=== TASK DIRECTIONS ===
Taking the line with "Each docstring cites" as the first and the last line of the entries as the final one, copy that span exactly.

Stored data
═══

-- ==== Sys2Proof/Syntax.lean ====
section
/-! DEFINITION. The instructions and the events of spec/opcode_table.json, one constructor per row.
An instruction carries the operand fields of its word; an event carries what names its occasion.
Each docstring cites the rule of spec/ that gives the row its meaning. -/

namespace Sys2Proof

═══

=== EXPECTED OUTPUT ===
Each docstring cites the rule of spec/ that gives the row its meaning. -/

namespace Sys2Proof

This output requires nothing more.